§ INPUT DATA:

-- ==== Sys2Proof/Laws/Host.lean ====
section
/-! SUPPORT. The host's side and the step: once each, everything an access or a step can do. -/

namespace Sys2Proof.Machine

open Sys2Proof

/-- A host access to memory answers a bus error, refuses, or does what it says. -/
theorem hostAccess_cases (s : State) (writes : Bool) (a : Nat) (k : State) :
    (∃ f, hostAccess s writes a k = .next (s.respond (.busError f))) ∨
      (∃ r, hostAccess s writes a k = .refused r) ∨
      (s.reachable a = true ∧ s.hostMayNot writes a = false ∧ hostAccess s writes a k = .next k) := by
  unfold hostAccess
  cases hb : blocked s.params s.memErrors a with
  | none =>
    simp only
    cases hm : s.hostMayNot writes a with
    | true => exact .inr (.inl ⟨.hostHazard a, by simp⟩)
    | false => exact .inr (.inr ⟨reachable_iff.mpr hb, rfl, by simp⟩)
  | some r =>
    cases r
    case registerWindow => exact .inl ⟨_, rfl⟩
    all_goals exact .inr (.inl ⟨_, rfl⟩)

/-- A host access to memory that can be reached, outside every hazard. -/
theorem hostAccess_of_reachable {s : State} {writes : Bool} {a : Nat} (h : s.reachable a = true)
    (hm : s.hostMayNot writes a = false) (k : State) : hostAccess s writes a k = .next k := by
  unfold hostAccess
  rw [reachable_iff.mp h]
  simp [hm]

theorem hostMayNot_idle {s : State} (h : s.engine = .idle) (writes : Bool) (a : Nat) :
    s.hostMayNot writes a = false := by
  simp [State.hostMayNot, State.isBusy, h]

/-- Where no host write is posted, the host reads memory. -/
theorem hostByte_of_not_posted {s : State} {a : Nat} (h : s.posted a = false) : s.hostByte a = Memory.read s.mem a := by
  have : s.hostBuf.reverse.find? (fun c => decide (c.1 = a)) = none := by
    simpa [State.posted] using h
  rw [State.hostByte, this]

/-- Where no host write is posted, the engine reads memory. -/
theorem engineByte_of_not_posted {s : State} {a : Nat} (h : s.posted a = false) :
    s.engineByte a = Memory.read s.mem a := by
  simp [State.engineByte, h]

/-- Nothing is posted to the bytes whose posted writes gave way. -/
theorem not_posted_inside {s : State} {base n a : Nat} {buf : List Host.Cell} (h : s.hostBuf = postedOutside base n buf)
    (h1 : base ≤ a) (h2 : a < base + n) : s.posted a = false := by
  simp only [State.posted, h, postedOutside, List.any_eq_false, List.mem_filter, decide_eq_true_eq]
  rintro c ⟨_, hc⟩ rfl
  exact hc ⟨h1, h2⟩

/-- Elsewhere what is posted stands. -/
theorem hostByte_postedOutside {s t : State} {base n a : Nat} (h : t.hostBuf = postedOutside base n s.hostBuf)
    (hm : Memory.read t.mem a = Memory.read s.mem a) (ha : ¬ (base ≤ a ∧ a < base + n)) : t.hostByte a = s.hostByte a := by
  have : ∀ l : List Host.Cell, (postedOutside base n l).find? (fun c => decide (c.1 = a)) =
      l.find? fun c => decide (c.1 = a) := by
    intro l
    rw [postedOutside, List.find?_filter]
    congr 1
    funext c
    by_cases hc : c.1 = a
    · subst hc; simp [ha]
    · simp [hc]
  unfold State.hostByte
  rw [h, hm, postedOutside, ← List.filter_reverse]
  rw [show (s.hostBuf.reverse.filter _) = postedOutside base n s.hostBuf.reverse from rfl, this]

/-- A register write: a bus error; no effect (an unmapped offset, or `rst` asserted); a refusal that sets REJECTED; or
the register's own write. -/
theorem regWrite_cases (s : State) (off : BitVec 7) (width : Nat) (v : Word) :
    (accessAdmitted off width = false ∧ s.regWrite off width v = s.regAccessFault off width) ∨
      s.regWrite off width v = s.respond .done ∨
      (s.isBusy = true ∧ s.regWrite off width v = ({ s with rejected := true } : State).respond .done) ∨
      ∃ r, s.rst = false ∧ regAt off.toNat = some r ∧ (s.isBusy = true → r.refusedWhileBusy = false) ∧
        s.regWrite off width v = (s.writeReg r v).respond .done := by
  unfold State.regWrite
  cases ha : accessAdmitted off width with
  | false => exact .inl ⟨rfl, by simp⟩
  | true =>
    refine .inr ?_
    simp only [Bool.not_true, Bool.false_eq_true, if_false]
    cases hr : s.rst with
    | true => exact .inl (by simp)
    | false =>
      simp only [Bool.false_eq_true, if_false]
      cases hg : regAt off.toNat with
      | none => exact .inl rfl
      | some r =>
        simp only
        split
        · next hb =>
          simp only [Bool.and_eq_true] at hb
          exact .inr (.inl ⟨hb.1, rfl⟩)
        · next hb =>
          refine .inr (.inr ⟨r, trivial, rfl, fun h => ?_, rfl⟩)
          simpa [h] using hb

/-- A register read changes nothing but the answer and the draw counter. -/
theorem regRead_cases (s : State) (off : BitVec 7) (width : Nat) :
    (∃ r, s.regRead off width = s.respond r) ∨ s.regRead off width = s.respondFree := by
  unfold State.regRead
  split
  · exact .inl ⟨_, rfl⟩
  · split
    · exact .inr rfl
    · split
      · exact .inl ⟨_, rfl⟩
      · split
        · exact .inr rfl
        · exact .inl ⟨_, rfl⟩

/-- A step is an engine turn or the delivery of the next event. -/
theorem step_cases (s : State) :
    (s.inputs = [] ∧ step s = engineTurn .command s) ∨
      (∃ g rest, s.inputs = .engine g :: rest ∧ step s = engineTurn g { s with inputs := rest }) ∨
      ∃ e rest, s.inputs = e :: rest ∧ (∀ g, e ≠ .engine g) ∧ step s = deliver e { s with inputs := rest } := by
  unfold step
  cases h : s.inputs with
  | nil => exact .inl ⟨rfl, rfl⟩
  | cons e rest =>
    cases e with
    | engine g => exact .inr (.inl ⟨g, rest, rfl, rfl⟩)
    | regRead off w => exact .inr (.inr ⟨_, rest, rfl, by simp, rfl⟩)
    | regWrite off w v => exact .inr (.inr ⟨_, rest, rfl, by simp, rfl⟩)
    | memRead a => exact .inr (.inr ⟨_, rest, rfl, by simp, rfl⟩)
    | memWrite a b => exact .inr (.inr ⟨_, rest, rfl, by simp, rfl⟩)
    | memPost a b => exact .inr (.inr ⟨_, rest, rfl, by simp, rfl⟩)
    | drain => exact .inr (.inr ⟨_, rest, rfl, by simp, rfl⟩)
    | memErrors rs => exact .inr (.inr ⟨_, rest, rfl, by simp, rfl⟩)
    | assertReset => exact .inr (.inr ⟨_, rest, rfl, by simp, rfl⟩)
    | releaseReset => exact .inr (.inr ⟨_, rest, rfl, by simp, rfl⟩)

/-- An engine turn: nothing (idle), the accepted command or its entry into a row loop, an illegal word, or one scanline. -/
theorem engineTurn_cases (g : Grain) (s : State) :
    (s.engine = .idle ∧ engineTurn g s = .next s) ∨
      ∃ w, s.engine = .busy w ∧
        ((s.scratch.scan = none ∧
            ((∃ i, decodeCommand w = .instr i ∧
                engineTurn g s = if entersRows g i then (enterRows i s).close else exec i s) ∨
              engineTurn g s = .next (s.illegalWord w))) ∨
          ∃ sc, s.scratch.scan = some sc ∧
            ((∃ i, rowHead s = .filter i ∧ engineTurn g s = exec i s) ∨
              ∃ r, rowHead s = .stop r ∧ engineTurn g s = r.close)) := by
  have illegal : ∀ w v, decodeCommand w = .illegalCommand v → v = w := by
    intro w v h
    unfold decodeCommand at h
    split at h
    · split at h <;> cases h
      rfl
    · cases h
      rfl
  unfold engineTurn fetch
  cases he : s.engine with
  | idle => exact .inl ⟨rfl, rfl⟩
  | busy w =>
    refine .inr ⟨w, rfl, ?_⟩
    cases hs : s.scratch.scan with
    | none =>
      refine .inl ⟨rfl, ?_⟩
      simp only [fetchCommand]
      cases hd : decodeCommand w with
      | instr i =>
        refine .inl ⟨i, rfl, ?_⟩
        simp only
        cases hx : entersRows g i <;> simp
      | illegalCommand v => exact .inr (by simp [illegal w v hd])
      | illegalFilter b => exact .inr (by simp)
    | some sc =>
      refine .inr ⟨sc, rfl, ?_⟩
      simp only [fetchFilter]
      cases hh : rowHead s with
      | filter i => exact .inl ⟨i, rfl, rfl⟩
      | stop r => exact .inr ⟨r, rfl, rfl⟩

end Sys2Proof.Machine
end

§ WORK INSTRUCTION: Please give back exactly the lines of the listing above that run from the one containing "theorem engineTurn_cases (g" through the one containing "s.scratch.scan = some sc ∧", and only those.

§ RESULT OF THIS TASK:
theorem engineTurn_cases (g : Grain) (s : State) :
    (s.engine = .idle ∧ engineTurn g s = .next s) ∨
      ∃ w, s.engine = .busy w ∧
        ((s.scratch.scan = none ∧
            ((∃ i, decodeCommand w = .instr i ∧
                engineTurn g s = if entersRows g i then (enterRows i s).close else exec i s) ∨
              engineTurn g s = .next (s.illegalWord w))) ∨
          ∃ sc, s.scratch.scan = some sc ∧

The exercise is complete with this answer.